**WHAT THE TASK ASKS**
Among the lines below, keep only those from the one containing "hload : s1.load" through the one containing "(hp1 : s1.phase", and reproduce them exactly.
-------- DATA SECTION --------
theorem Agree.rxBodyStep (h : Agree b1 b2 s1 s2) (ha : s1.answer = s2.answer) (hp : s1.phase = .rxbody)
    (i : Instr) : Agree b1 b2 (rxBodyStep (decodeOf i) s1) (rxBodyStep (decodeOf i) s2) := by
  have hheader := h.header hp
  have hlen : s1.byteAt .hdr 2 = s2.byteAt .hdr 2 := congrArg (fun r => r.getD 2 0) hheader
  by_cases h0 : s2.byteAt .hdr 2 = 0
  · rw [rxBodyStep_zero (hlen.trans h0), rxBodyStep_zero h0]
    exact (h.consume 0).enterError ⟨.frameLengthZero, 0⟩
  have h0' : s1.byteAt .hdr 2 ≠ 0 := by rwa [hlen]
  cases hx : s2.answer with
  | none => rwa [rxBodyStep_unanswered h0' (ha.trans hx), rxBodyStep_unanswered h0 hx]
  | some a =>
    cases a with
    | fail k =>
      rw [rxBodyStep_fail h0' (ha.trans hx), rxBodyStep_fail h0 hx, hlen]
      exact (h.consume _).enterError ⟨.xportReadFail, 0⟩
    | ok k =>
      have hsame : parseReadBody s1.header (s1.rxStream.take (min (s1.byteAt .hdr 2).toNat k)) =
          parseReadBody s2.header (s2.rxStream.take (min (s2.byteAt .hdr 2).toNat k)) := by
        rw [hheader, h.rxStream, hlen]
      cases hparse : parseReadBody s2.header (s2.rxStream.take (min (s2.byteAt .hdr 2).toNat k)) with
      | error r =>
        rw [rxBodyStep_error h0' (ha.trans hx) (hsame.trans hparse), rxBodyStep_error h0 hx hparse, hlen]
        exact (h.consume _).enterError r
      | ok p =>
        have hstored := (h.consume (min (s2.byteAt .hdr 2).toNat k)).storePayload (payload_length_le h0 hparse)
        have hends1 := rxBodyStep_parsed (dec := decodeOf i) h0' (ha.trans hx) (hsame.trans hparse)
        have hends2 := rxBodyStep_parsed (dec := decodeOf i) h0 hx hparse
        rw [hlen] at hends1
        rcases decodeOf_uniform i p with ⟨r, hdec⟩ | hdec
        · rw [hends1.2 (hdec _), hends2.2 (hdec _)]
          exact hstored.enterError r
        · obtain ⟨r, v, hdec1, hdec2⟩ := hdec _ _ (congrArg OpOutcome.result hstored.outcome)
            (congrArg OpOutcome.info hstored.outcome)
          rw [hends1.1 hdec1, hends2.1 hdec2]
          exact (hstored.setResultInfo r v).completeOk

/-- One step of the same operation with the same answer on offer keeps the agreement. -/
theorem Agree.exec {i : Instr} (h : Agree b1 b2 s1 s2) (ha : s1.answer = s2.answer) (hp : s1.phase ≠ .idle)
    (h1 : exec i s1 = .next t1) (h2 : exec i s2 = .next t2) : Agree b1 b2 t1 t2 := by
  rcases exec_busy_cases i s1 hp with ⟨hph, hx⟩ | ⟨hph, hr, hx⟩ | ⟨hph, hr, hx⟩ | ⟨hph, hr, hx⟩ | ⟨-, -, hx⟩ <;>
    rw [hx] at h1 <;> cases h1
  · rw [exec_tx i (h.phase.symm.trans hph)] at h2
    cases h2
    exact h.txStep ha hph
  · rw [exec_rxhdr_read i hr (h.phase.symm.trans hph)] at h2
    cases h2
    exact h.rxHeaderStep ha
  · rw [exec_rxhdr_write i hr (h.phase.symm.trans hph)] at h2
    cases h2
    exact h.rxAckStep ha
  · rw [exec_rxbody_read i hr (h.phase.symm.trans hph)] at h2
    cases h2
    exact h.rxBodyStep ha hph i

theorem descriptor_injective {i j : Instr} (h : descriptor i = descriptor j) : i = j := by
  have hdec := decodeWord_descriptor i
  rw [h, decodeWord_descriptor j] at hdec
  exact (Except.ok.inj hdec).symm

/-- The same turn of two blocks that serve one descriptor keeps their agreement. -/
theorem Agree.turn {d : Descriptor} {x : Option Answer} {l : List Input} (h : Agree b1 b2 s1 s2)
    (hs1 : Served d s1) (hs2 : Served d s2) (hi1 : s1.inputs = .turn x :: l)
    (hi2 : s2.inputs = .turn x :: l) (h1 : step s1 = .next t1) (h2 : step s2 = .next t2) :
    Agree b1 b2 t1 t2 := by
  by_cases hp : s1.phase = .idle
  · rw [step_turn_idle hs1.low hp hi1] at h1
    rw [step_turn_idle hs2.low (h.phase.symm.trans hp) hi2] at h2
    cases h1
    cases h2
    exact h.withInputs l
  · have hp2 : s2.phase ≠ .idle := by rwa [← h.phase]
    obtain ⟨i, hserving1, -⟩ := hs1.serving hp
    obtain ⟨j, hserving2, -⟩ := hs2.serving hp2
    obtain rfl : i = j := descriptor_injective
      ((hserving1.cmd.symm.trans hs1.cmd).trans (hs2.cmd.symm.trans hserving2.cmd))
    rw [hserving1.step_turn hp hi1] at h1
    rw [hserving2.step_turn hp2 hi2] at h2
    exact ((h.withInputs l).offer x).exec rfl hp h1 h2

end

/-! ### The accept step -/

section
variable {s1 s2 t1 t2 : State} {d : Descriptor}

/-- A request reads no more of the state than the first LEN bytes of PBUF (R126). -/
theorem requestOf_congr (i : Instr) (h : ∀ j < 256, j < (lenField (descriptor i)).toNat →
    s1.byteAt .pbuf j = s2.byteAt .pbuf j) : requestOf i s1 = requestOf i s2 := by
  cases i with
  | write len func =>
    have hfield : lenField (descriptor (.write len func)) = len := lenField_pack _ _ _
    rw [hfield] at h
    by_cases hrange : 255 < func.toNat
    · rw [requestOf_write_encRange s1 hrange, requestOf_write_encRange s2 hrange]
    · by_cases hsize : 254 < len.toNat
      · rw [requestOf_write_encSize s1 (by omega) hsize, requestOf_write_encSize s2 (by omega) hsize]
      · have hload : s1.load .pbuf len.toNat = s2.load .pbuf len.toNat :=
          List.map_congr_left fun j hj => h j (by rw [List.mem_range] at hj; omega) (List.mem_range.mp hj)
        rw [requestOf_write_ok s1 (by omega) (by omega), requestOf_write_ok s2 (by omega) (by omega), hload]
  | read | getPower | setPower | setPicture | getInput | setInput => rfl

/-- Whatever two blocks held before, an accept of one descriptor with one request leaves them in agreement. -/
theorem agree_accept (hrx : s1.rxStream = s2.rxStream) {q : Except Raise (List Byte)}
    (hframe : ∀ frame, q = .ok frame → frame.length < 512) :
    Agree s1.txStream s2.txStream (accept d q s1) (accept d q s2) := by
  have hsent : ∃ sent, s1.txStream = s1.txStream ++ sent ∧ s2.txStream = s2.txStream ++ sent :=
    ⟨[], (List.append_nil _).symm, (List.append_nil _).symm⟩
  cases q with
  | error r => exact ⟨rfl, rfl, rfl, hrx, Phase.noConfusion, Phase.noConfusion, hsent⟩
  | ok frame =>
    refine ⟨rfl, rfl, rfl, hrx, fun _ => ?_, Phase.noConfusion, hsent⟩
    rw [accept, accept, State.txFrame_launch _ _ _ (hframe frame rfl),
      State.txFrame_launch _ _ _ (hframe frame rfl)]

theorem request_length_lt (i : Instr) (s : State) :
    ∀ frame, requestOf i s = .ok frame → frame.length < 512 := by
  intro frame hq
  rcases requestOf_cases i s with ⟨e, -, herr⟩ | ⟨body, -, hle, hok⟩
  · rw [herr] at hq
    cases hq
  · rw [hok] at hq
    cases hq
    rw [sealFrame_length]
    omega

/-- The command write of one descriptor leaves two idle blocks in agreement. -/
theorem agree_of_commandWrite {l : List Input} (hr1 : s1.rst = false) (hr2 : s2.rst = false)
    (hp1 : s1.phase = .idle) (hp2 : s2.phase = .idle)
    (hpbuf : ∀ j < 256, j < (lenField d).toNat → s1.byteAt .pbuf j = s2.byteAt .pbuf j)
    (hrx : s1.rxStream = s2.rxStream) (hi1 : s1.inputs = commandWrite d :: l)
    (hi2 : s2.inputs = commandWrite d :: l) (h1 : step s1 = .next t1) (h2 : step s2 = .next t2) :
    Agree s1.txStream s2.txStream t1 t2 := by
  cases hop : operationCode (opField d) with
  | false =>
    have hreserved := (operationCode_eq_false_iff _).mp hop
    rw [reservedDescriptorCompletesAtOnce s1 d l hr1 hp1 hi1 hreserved] at h1
    rw [reservedDescriptorCompletesAtOnce s2 d l hr2 hp2 hi2 hreserved] at h2
    cases h1
    cases h2
    exact agree_accept (s1 := s1.withInputs l) (s2 := s2.withInputs l) (q := .error ⟨.encIllegalOp, 0⟩) hrx
      fun _ herr => by cases herr
  | true =>
    obtain ⟨i, hdec⟩ := decodeFields_of_operation hop (lenField d) (argField d)
    obtain rfl : descriptor i = d := descriptor_of_decodeWord hdec
    rw [step_accept hr1 hp1 hi1, requestOf_congr i hpbuf] at h1
    rw [step_accept hr2 hp2 hi2] at h2
    cases h1
    cases h2
    exact agree_accept (s1 := s1.withInputs l) (s2 := s2.withInputs l) hrx (request_length_lt i s2)

end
--------
**YOUR RESPONSE**
      · have hload : s1.load .pbuf len.toNat = s2.load .pbuf len.toNat :=
          List.map_congr_left fun j hj => h j (by rw [List.mem_range] at hj; omega) (List.mem_range.mp hj)
        rw [requestOf_write_ok s1 (by omega) (by omega), requestOf_write_ok s2 (by omega) (by omega), hload]
  | read | getPower | setPower | setPicture | getInput | setInput => rfl

/-- Whatever two blocks held before, an accept of one descriptor with one request leaves them in agreement. -/
theorem agree_accept (hrx : s1.rxStream = s2.rxStream) {q : Except Raise (List Byte)}
    (hframe : ∀ frame, q = .ok frame → frame.length < 512) :
    Agree s1.txStream s2.txStream (accept d q s1) (accept d q s2) := by
  have hsent : ∃ sent, s1.txStream = s1.txStream ++ sent ∧ s2.txStream = s2.txStream ++ sent :=
    ⟨[], (List.append_nil _).symm, (List.append_nil _).symm⟩
  cases q with
  | error r => exact ⟨rfl, rfl, rfl, hrx, Phase.noConfusion, Phase.noConfusion, hsent⟩
  | ok frame =>
    refine ⟨rfl, rfl, rfl, hrx, fun _ => ?_, Phase.noConfusion, hsent⟩
    rw [accept, accept, State.txFrame_launch _ _ _ (hframe frame rfl),
      State.txFrame_launch _ _ _ (hframe frame rfl)]

theorem request_length_lt (i : Instr) (s : State) :
    ∀ frame, requestOf i s = .ok frame → frame.length < 512 := by
  intro frame hq
  rcases requestOf_cases i s with ⟨e, -, herr⟩ | ⟨body, -, hle, hok⟩
  · rw [herr] at hq
    cases hq
  · rw [hok] at hq
    cases hq
    rw [sealFrame_length]
    omega

/-- The command write of one descriptor leaves two idle blocks in agreement. -/
theorem agree_of_commandWrite {l : List Input} (hr1 : s1.rst = false) (hr2 : s2.rst = false)
    (hp1 : s1.phase = .idle) (hp2 : s2.phase = .idle)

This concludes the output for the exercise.